Without planning to, Soleil had rescued him from her mother, she realized. And, she understood, too, she actually wanted to be the villain in her mother’s eyes, for reasons she didn’t quite understand.
“Ms. Bishop, I hope you’re not leaving on account of me,” West said, stepping into the room now, his voice sounding confident. “I remember reading your poetry in college. It’s an honor to meet you.”
He’d read her angry feminist poetry…at the air force academy?
Soleil didn’t believe him for a second, but she kept quiet. She took the kettle off the stove before it started whistling and poured the hot water into a cup with a lemon-ginger tea bag.
Her mother could never quite hide her pleasure at being recognized as a renowned poet. She smiled stiffly. “Why, thank you for saying that. I’m sorry you’ve walked in on Soleil and me at our worst.”
“The scene’s not much different at my father’s house, between me and him. I think it’s the holidays-this time of year makes everyone tense.”
Her mother’s posture changed a bit, went a little less stiff.
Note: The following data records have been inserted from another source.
theorem txSent_eq : txSent s =
    { s with
      cmd := none, outcome := .oSent, fault := .fNone
      hSport := s.txSport, hDport := s.txDport, hLen := BitVec.ofNat 16 (s.len + 8), hCsum := txSum s
      csum := txSum s, acc := ~~~txSum s, save := s.mem.readBytes (s.dp - 20) 12
      dp := s.dp - 8, len := s.len + 8
      trace := s.trace ++ [.netsend (txPacket s) (addrBytes s.txDaddr) s.cfg.protoId]
      mem := (txSent s).mem } := by
  rw [txSent, txSend, data_txChecksum s h.valid.1 h.headroom h.padded, txChecksum_eq s h.valid.1 h.headroom h.padded]
  rfl

theorem trace_txSent :
    (txSent s).trace = s.trace ++ [.netsend (txPacket s) (addrBytes s.txDaddr) s.cfg.protoId] := by
  rw [h.txSent_eq]

theorem readByte_txSent (a : Nat) : (txSent s).mem.readByte a =
    if s.dp - 8 ≤ a ∧ a < s.dp then (txHeader s).getD (a - (s.dp - 8)) 0x00#8
    else if s.len % 2 = 1 ∧ a = s.dp + s.len then 0x00#8
    else s.mem.readByte a :=
  readByte_txChecksum s h.valid.1 h.headroom h.padded a

end TxRuns

/-- With the headroom TX sends or faults by the room for the padding byte alone (45_egress.md R207). -/
theorem tx_of_headroom {s : State} (hvalid : s.cfg.Valid) (hbuf : s.BufferOk) (hpadded : s.padded = false)
    (hdp : 8 + s.cfg.ipHdrSize ≤ s.dp) :
    ∃ t, exec .tx s = .next t ∧ (¬ s.lacksPadRoom → t.outcome = .oSent) ∧
      (s.lacksPadRoom → t.outcome = .oFault ∧ t.fault = .fRoom) := by
  by_cases hpad : s.lacksPadRoom
  · exact ⟨_, exec_tx_of_no_room (.inr hpad), fun hnot => absurd hpad hnot, fun _ => ⟨rfl, rfl⟩⟩
  · exact ⟨_, (TxRuns.mk hvalid hbuf hpadded hdp hpad).exec_tx, fun _ => rfl, fun hlacks => absurd hlacks hpad⟩

/-- After a BUFINIT with the room, the padding byte has none exactly when an odd length fills `MEM` (45_egress.md
R206). -/
theorem lacksPadRoom_bufinit (s : State) (n : Half) (hroom : s.cfg.bufHeadroom + n.toNat ≤ s.cfg.bufCap) :
    (finish (setWindow s s.cfg.bufHeadroom n.toNat) .oOk).lacksPadRoom ↔
      n.toNat % 2 = 1 ∧ s.cfg.bufHeadroom + n.toNat = s.cfg.bufCap := by
  simp only [State.lacksPadRoom, finish_len, finish_dp, finish_cfg, setWindow_len, setWindow_dp, setWindow_cfg]
  omega

end Sys2Proof.Machine
end

section
/-! PROOFS. The statements about TX (45_egress.md). -/

namespace Sys2Proof.Proofs

open Sys2Proof Sys2Proof.Machine

/-- Settles O45: TX faults by its two tests for the room; past them it ends in `txSent`. -/
theorem txSendsDatagram : Obligations.TxSendsDatagram := by
  refine ⟨rfl, fun s => ⟨exec_tx_of_no_room, fun hvalid hbuf hpadded hdp hpad => ?_⟩⟩
  have h : TxRuns s := ⟨hvalid, hbuf, hpadded, hdp, hpad⟩
  exact ⟨h.totalLength_toNat, _, h.exec_tx, h.txSent_eq, h.readByte_txSent⟩

/-- Settles O46: a fault is not `O_SENT`, so TX ran with the room, and the two fields are those of `txPacket`. -/
theorem txGuarantee : Obligations.TxGuarantee := by
  intro s t hvalid _ hpadded hexec houtcome
  rcases tx_next_cases hvalid hpadded hexec with ⟨f, rfl⟩ | ⟨h, rfl⟩
  · simp at houtcome
  · refine ⟨txPacket s, h.trace_txSent, length_txPacket s, ?_, ?_⟩
    · rw [totalLength_txPacket, length_txPacket, h.totalLength_toNat]
    · rw [checksum_txPacket, txSum_eq_checksum_txPacket]

/-- Settles O47: a fault emits nothing, so the packet is `txPacket` of the sender; its receiver recomputes the stored
checksum, and then RX hands the datagram on. -/
theorem sendReceiveRoundTrip : Obligations.SendReceiveRoundTrip := by
  intro s t r packet hvalid _ hpadded hexec htrace hvalid' hbuf' hpadded' hproto hroom hdata hremote hlocal
  rcases tx_next_cases hvalid hpadded hexec with ⟨f, rfl⟩ | ⟨h, rfl⟩
  · simp at htrace
  · have hpacket : packet = txPacket s := by simpa [h.trace_txSent] using htrace.symm
    subst hpacket
    have hlen : 8 ≤ r.len := by
      rw [← length_data, hdata, length_txPacket]
      exact Nat.le_add_left 8 s.len
    have hsum := rxFresh_of_txPacket hproto hremote hlocal hdata
    obtain ⟨u, hu, houtcome, -⟩ := (rxDropsCorrupt r hvalid' hbuf' hpadded' hlen hroom).2.2 hsum
    exact ⟨u, hu, houtcome.symm⟩

/-- Settles O48: BUFINIT leaves `BUF_HEADROOM` bytes in front, enough for TX in every valid configuration, so only the
padding byte of an odd length can lack its room. -/
theorem txAfterBufinitSends : Obligations.TxAfterBufinitSends := by
  intro s n hvalid hpadded hroom
  have hlacks := lacksPadRoom_bufinit s n hroom
  obtain ⟨u, hexec, hsent, hfault⟩ := tx_of_headroom (s := finish (setWindow s s.cfg.bufHeadroom n.toNat) .oOk)
    hvalid hroom hpadded hvalid.2.1
  exact ⟨_, u, (exec_bufinit n s).ok hroom, hexec, fun hne => hsent (mt hlacks.mp hne), fun heq => hfault (hlacks.mpr heq)⟩

end Sys2Proof.Proofs
end


section
/-! LAWS. The faults of the commands (60_exceptions.md R226 to R229): which commands raise `F_SHORT`, that `F_ROOM` is
the answer to a failed test for room alone, and that an illegal word (30_encoding.md R101) does not decode. -/

namespace Sys2Proof

/-! ### Illegal words -/

/-- The mask of an opcode is that of the format its command has, and a reserved opcode has none (30_encoding.md R100,
R101, R103). -/
theorem usedBits_cases (op : BitVec 4) :
    (op ∈ formatZ.map Prod.fst ∧ usedBits op = some 0x0000000F#32) ∨
      (op ∈ formatN.map Prod.fst ∧ usedBits op = some 0xFFFF000F#32) ∨
      (op = 0x2#4 ∧ usedBits op = some 0xFFFFFF0F#32) ∨ (op = 0xE#4 ∨ op = 0xF#4) := by
  revert op
  decide

/-- An illegal word whose opcode has a mask sets a bit outside it. -/
theorem masked_ne_zero_of_not_legal {w used : Word} (hillegal : legalWord w = false)
    (hused : usedBits (w.extractLsb' 0 4) = some used) : ¬ w &&& ~~~used = 0#32 := by
  rw [legalWord, hused] at hillegal
  exact beq_eq_false_iff_ne.mp hillegal

/-- The decoder refuses every word that is illegal by the masks (30_encoding.md R101). -/
theorem decode_of_not_legal {w : Word} (h : legalWord w = false) : ∃ why, decode w = .illegal why := by
  rcases usedBits_cases (w.extractLsb' 0 4) with ⟨hop, hused⟩ | ⟨hop, hused⟩ | ⟨hop, hused⟩ | hop
  · obtain ⟨⟨op, i⟩, hmem, heq⟩ := List.mem_map.mp hop
    rw [decode_formatZ hmem heq.symm, decodeZ_eq_masked, if_neg (masked_ne_zero_of_not_legal h hused)]
    exact ⟨_, rfl⟩
  · obtain ⟨⟨op, mk⟩, hmem, heq⟩ := List.mem_map.mp hop
    rw [decode_formatN hmem heq.symm, decodeN_eq_masked, if_neg (masked_ne_zero_of_not_legal h hused)]
    exact ⟨_, rfl⟩
  · rw [decode_formatO hop, decodeO_eq_masked, if_neg (masked_ne_zero_of_not_legal h hused)]
    exact ⟨_, rfl⟩
  · exact ⟨_, decode_reserved hop⟩

end Sys2Proof

namespace Sys2Proof.Machine

/-! ### Results that are no fault -/

/-- `r` is no fault of the spec: the state it leaves, if any, has `FAULT` = `F_NONE` (60_exceptions.md R226). -/
def Unfaulted (r : Result) : Prop := ∀ t, r = .next t → t.fault = .fNone

theorem unfaulted_next {t : State} (h : t.fault = .fNone) : Unfaulted (.next t) := by
  intro u hu
  cases hu
  exact h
“Would anyone else like a cup of tea?” Soleil asked.
No one seemed to hear her. Anne was staring at West now as if she was seeing him for the first time.
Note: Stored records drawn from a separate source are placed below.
/-! ## Pending units and held trees -/

/-- The bits of the pending unit not yet placed are 0 (R41, R211): false only after an error left BW_BUF at any value. -/
abbrev Writer.Clean (w : Writer) : Prop :=
  w.buf.toNat < 2 ^ w.cfg.unit.bits ∧
  ∀ b ∈ (valueBits w.cfg.bitOrder w.cfg.unit.bits w.buf.toNat).drop w.bits.toNat, b = false

/-- The natural tree's largest leaf depth D (44_huffman.md R338); 0 for an empty tree. -/
def naturalDepth (freqs : List Nat) : Nat :=
  maxDepth (leafPaths (naturalArena freqs) ((naturalArena freqs).length + 1) ((naturalArena freqs).length - 1) 0 0)

/-- The held tree reads its own codebook back: every code has at least one bit, and following its bits from the root ends, with none left over, at a leaf of its symbol that is not synthesized (R340, R350, R352). -/
def Huffman.ReadsBack (h : Huffman) : Prop :=
  ∀ e ∈ h.book, 1 ≤ e.2.len ∧ ∀ rest, ∃ n, walkBits h.tree h.root.toNat (e.2.bits ++ rest) = some (n, rest) ∧
    n.synth = false ∧ n.sym.toNat = e.1

/-! ## Built trees (44_huffman.md R333 to R343) -/

/-- The leaf of symbol `sym` with frequency f (R341). -/
def leafOf (sym f : Nat) : Node :=
  { leaf := true, synth := false, sym := BitVec.ofNat 8 sym, freq := word f, left := 0xFFFFFFFF, right := 0xFFFFFFFF }

/-- The leaves of a frequency table: one for each symbol of nonzero frequency, ascending, and after a lone one its synthesized sibling (R333, R335). -/
def leavesOf (freqs : List Nat) : List Node :=
  let real := (freqs.zipIdx.filter fun x => x.1 ≠ 0).map fun x => leafOf x.2 x.1
  if real.length = 1 then
    real ++ [{ leaf := true, synth := true, sym := if freqs.headD 0 = 0 then 0 else 1, freq := 0, left := 0xFFFFFFFF, right := 0xFFFFFFFF }]
  else real

/-- FREQ of the node at an arena index. -/
def freqAt (arena : List Node) (i : Nat) : Nat := (arena[i]?.map fun n => n.freq.toNat).getD 0

/-- Node i waits in the heap when node k is formed: it stands before k and no internal node before k has taken it (R334). -/
def Waits (arena : List Node) (k i : Nat) : Prop :=
  i < k ∧ ∀ n ∈ arena.take k, n.leaf = false → n.left.toNat ≠ i ∧ n.right.toNat ≠ i

/-- The heap takes node i before node j: the key is (FREQ, arena index) (R334). -/
abbrev HeapBefore (arena : List Node) (i j : Nat) : Prop :=
  freqAt arena i < freqAt arena j ∨ (freqAt arena i = freqAt arena j ∧ i < j)

/-- The natural arena of a frequency table: the leaves, then the internal nodes in order of formation, each with the two smallest waiting nodes as its children, the smallest on the LEFT (R333 to R336, R341). -/
structure NaturalArena (freqs : List Nat) (arena : List Node) : Prop where
  leaves : arena.take (leavesOf freqs).length = leavesOf freqs
  size : arena.length = 2 * (leavesOf freqs).length - 1
  merge : ∀ k, (leavesOf freqs).length ≤ k → k < arena.length →
    ∃ x y, Waits arena k x ∧ Waits arena k y ∧ HeapBefore arena x y ∧
      (∀ i, Waits arena k i → i ≠ x → i ≠ y → HeapBefore arena y i) ∧
      arena[k]? = some { leaf := false, synth := false, sym := 0
                         freq := word (freqAt arena x + freqAt arena y), left := word x, right := word y }

/-- Canonical codes: leaves by (length, SYMBOL) ascending, the first with code 0, each later one (previous code + 1) shifted left by the length difference (R339). -/
structure CanonicalCodes (ls : List CodedLeaf) : Prop where
  order : ls.Pairwise fun a b => a.len < b.len ∨ (a.len = b.len ∧ a.node.sym.toNat < b.node.sym.toNat)
  first : ∀ l, ls.head? = some l → l.code = 0
  next : ∀ i a b, ls[i]? = some a → ls[i + 1]? = some b → b.code = (a.code + 1) * 2 ^ (b.len - a.len)

/-- An arena in breadth-first order: node 0 is the root, and the internal nodes, in index order, have the next two indexes as children (R341). -/
structure BreadthFirstArena (arena : List Node) : Prop where
  size : arena.length = 2 * (arena.filter fun n => !n.leaf).length + 1
  inner : ∀ j n, (arena.filter fun n => !n.leaf)[j]? = some n →
    n = (⟨false, false, 0, word (freqAt arena (2 * j + 1) + freqAt arena (2 * j + 2)),
      word (2 * j + 1), word (2 * j + 2)⟩ : Node)

/-- The tree and codebook held after building from a frequency table (R333 to R343). -/
structure Huffman.BuiltFrom (h : Huffman) (freqs : List Nat) : Prop where
  /-- A symbol that occurs has the code that leads to its leaf. -/
  codes : ∀ sym f, freqs[sym]? = some f → f ≠ 0 →
    walkBits h.tree h.root.toNat (bookEntry h.book sym).bits = some (leafOf sym f, []) ∧
    (bookEntry h.book sym).code.toNat < 2 ^ (bookEntry h.book sym).len
  /-- Any other symbol has none (R342). -/
  noCode : ∀ sym, freqs.getD sym 0 = 0 → bookEntry h.book sym = ⟨0, 0⟩
  /-- Path codes stand on the natural arena, its root last (R340, R341). -/
  natural : h.cfg.canon = false → h.state.limited = false →
    NaturalArena freqs h.tree ∧ h.root.toNat = h.tree.length - 1
  /-- Canonical codes stand on the breadth-first arena of all the leaves, its root first (R339, R341). -/
  canonical : h.cfg.canon = true ∨ h.state.limited = true → h.tree ≠ [] →
    h.root = 0 ∧ BreadthFirstArena h.tree ∧
    ∃ ls, (ls.map CodedLeaf.node).Perm (leavesOf freqs) ∧ CanonicalCodes ls ∧
      ∀ l ∈ ls, walkBits h.tree 0 (valueBits .msbFirst l.len l.code) = some (l.node, [])
  /-- Without limiting, a code is as long as its leaf is deep in the natural tree (R337, R343). -/
  lengths : h.state.limited = false → ∃ arena, NaturalArena freqs arena ∧
    ∀ sym f, freqs[sym]? = some f → f ≠ 0 →
      ∃ path : List Bool, path.length = (bookEntry h.book sym).len ∧
        walkBits arena (arena.length - 1) path = some (leafOf sym f, [])
  /-- Lengths are limited exactly when there is a cap below the natural depth (R338). -/
  limited : h.state.limited = true ↔ h.cfg.cap ≠ 0 ∧ h.cfg.cap.toNat < naturalDepth freqs
  /-- MAX_LEN is the largest code length (R343). -/
  maxLen : (∀ sym, (bookEntry h.book sym).len ≤ h.state.maxLen.toNat) ∧
    (h.tree ≠ [] → ∃ sym, (bookEntry h.book sym).len = h.state.maxLen.toNat)

/-- Σ f[s]·len(s) of a codebook (R356, law 3). -/
def codedLength (freqs : List Nat) (book : List (Nat × Code)) : Nat :=
  (freqs.zipIdx.map fun x => x.1 * (bookEntry book x.2).len).sum

/-- Lengths for the symbols that occur, from 1 to `top`, are those of a prefix code: Σ 2^-length is at most 1 (R338, R356). -/
structure CodeLengths (freqs lens : List Nat) (top : Nat) : Prop where
  count : lens.length = freqs.length
  bound : ∀ x ∈ freqs.zip lens, x.1 ≠ 0 → 1 ≤ x.2 ∧ x.2 ≤ top
  kraft : (((freqs.zip lens).filter fun x => x.1 ≠ 0).map fun x => 2 ^ (top - x.2)).sum ≤ 2 ^ top


/-! ## Shapes of conclusions -/

/-- Two memories agree outside the n bytes at `lo`. -/
abbrev Memory.SameOutside (m m' : Memory) (lo n : Nat) : Prop := ∀ a, a < lo ∨ lo + n ≤ a → m'.get a = m.get a

/-- The little-endian words at `base` are these (R107(b)). -/
abbrev Memory.HoldsWords (m : Memory) (base : Nat) (ws : List Word) : Prop :=
  ∀ i v, ws[i]? = some v → m.getWord (base + 4 * i) = v

/-- The state after an error of kind e at position p that changes nothing else (R423, R424). -/
def State.failed (s : State) (e : ErrKind) (p : Word) : State :=
  { s with status := { s.status with busy := false, done := true, err := true, errCode := e.code }, errPos := p }

/-- STATUS after a command that ends without an error (R182). -/
def Status.ended (t : Status) : Status := { t with busy := false, done := true }

/-- A command word is illegal in one of the four cases of 30_encoding.md R144. -/
def IllegalWord (c : Word) : Prop :=
  let opc := c.field 0 8
  (5 ≤ opc ∧ opc ≤ 7) ∨ (0x0C ≤ opc ∧ opc ≤ 0x0F) ∨ (0x12 ≤ opc ∧ opc ≤ 0x1F) ∨ (0x27 ≤ opc ∧ opc ≤ 0x2F) ∨ 0x34 ≤ opc ∨
  (opc ∈ [0x00, 0x01, 0x03, 0x08, 0x0A, 0x10, 0x11, 0x20, 0x21, 0x22, 0x23, 0x24, 0x25, 0x26, 0x30, 0x31, 0x32, 0x33] ∧
    c.field 8 24 ≠ 0) ∨
  (opc ∈ [0x02, 0x09] ∧ (c.field 14 18 ≠ 0 ∨ 32 < c.field 8 6)) ∨
  (opc ∈ [0x04, 0x0B] ∧ (c.field 10 22 ≠ 0 ∨ c.field 8 2 = 3))

/-- The error kinds a command raises (60_exceptions.md R421). -/
def mayRaise : Instr → List ErrKind
  | .nop | .brReset | .brAlign | .bwReset | .exReset => []
  | .brRead _ => [.invalidRange, .truncatedInput]
  | .brReadInt _ => [.illegalCommand, .invalidRange, .truncatedInput]
  | .bwWrite _ | .bwFlush => [.invalidRange, .outOfRangeWrite]
  | .bwWriteInt _ => [.illegalCommand, .invalidRange, .outOfRangeWrite]
  | .mfFind | .lzParse => [.unsupportedOperation, .invalidRange, .outOfRangeWrite]
  | .hfCount => [.invalidRange]
  | .hfBuild => [.invalidRange, .huffmanCapExceeded]
  | .hfLoad => [.invalidRange, .malformedToken]
  | .hfEncode | .hfEncodeBuf => [.illegalCommand, .invalidRange, .malformedToken, .outOfRangeWrite]
  | .hfDecode => [.illegalCommand, .invalidRange, .truncatedInput, .malformedToken]
  | .hfDecodeBuf => [.illegalCommand, .invalidRange, .outOfRangeWrite, .truncatedInput, .malformedToken]
  | .exLit => [.invalidRange, .outOfRangeWrite]
  | .exMatch | .exStream => [.invalidRange, .malformedToken, .outOfRangeWrite]

/-- Every register holds its value of 70_reset_and_hazards.md R462, no tree is held and `irq` is 0. -/
def State.Cleared (t : State) : Prop :=
  (∀ k < 256, t.readReg (4 * k) = if k = 0 then 0x4B324C5A else if k = 1 then 0x00070001 else 0) ∧
  t.hf.tree = [] ∧ (∀ sym, (bookEntry t.hf.book sym).len = 0) ∧ t.irq = false

/-- The lowest output address the next `len` output bytes occupy (R390). -/
def Expander.lowAddr (e : Expander) (len : Nat) : Nat :=
  match e.direction with
  | .forward => e.outBase.toNat + e.pos.toNat
  | .backward => e.outBase.toNat + (e.outCap.toNat - e.pos.toNat - len)

/-- A match (d, len) passes the token checks of R398 other than the capacity. -/
abbrev Expander.MatchOk (e : Expander) (d len : Nat) : Prop :=
  1 ≤ d ∧ 1 ≤ len ∧ d % e.unit.bytes = 0 ∧ len % e.unit.bytes = 0 ∧
  d ≤ e.pos.toNat + (if e.direction = .forward then e.prebufSize.toNat else 0)

/-- The output position at which `n` more bits first complete a unit that does not fit (R211): after every whole unit the rest of the window holds. -/
def Writer.fullPos (w : Writer) : Nat :=
  w.pos.toNat + w.cfg.unit.bytes * ((w.cap.toNat - w.pos.toNat) / w.cfg.unit.bytes)

/-- The position at which the reader lacks a unit (R201): after every whole unit the rest of the window holds. -/
def Reader.endPos (r : Reader) : Nat :=
  r.pos.toNat + r.cfg.unit.bytes * ((r.len.toNat - r.pos.toNat) / r.cfg.unit.bytes)

end Sys2Proof.Machine
end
“I’ve always said the holidays are the most miserable time of year. All the pressure to be happy and normal, to make everything perfect. It’s unnatural, isn’t it?”
“Absolutely,” West said.
“I’m going to leave you two lovebirds alone. I’ll be packing,” she said, sounding a lot less tense.
“You don’t have to leave, Mom.”
“This is one less way we have to pretend everything’s perfect, okay? We’ll both be a little saner if we have a bit of space.”
Her mother left the room, and Soleil felt stung that suddenly she was the only one being childish. At the same time, she owed West. He’d saved her and himself.
She mouthed the words thank you. He grinned back at her.
“I’ll have a cup of that tea,” he said. “Oh, and before I forget, my mom asked me to invite you and your mother to her Christmas party this coming Saturday night.”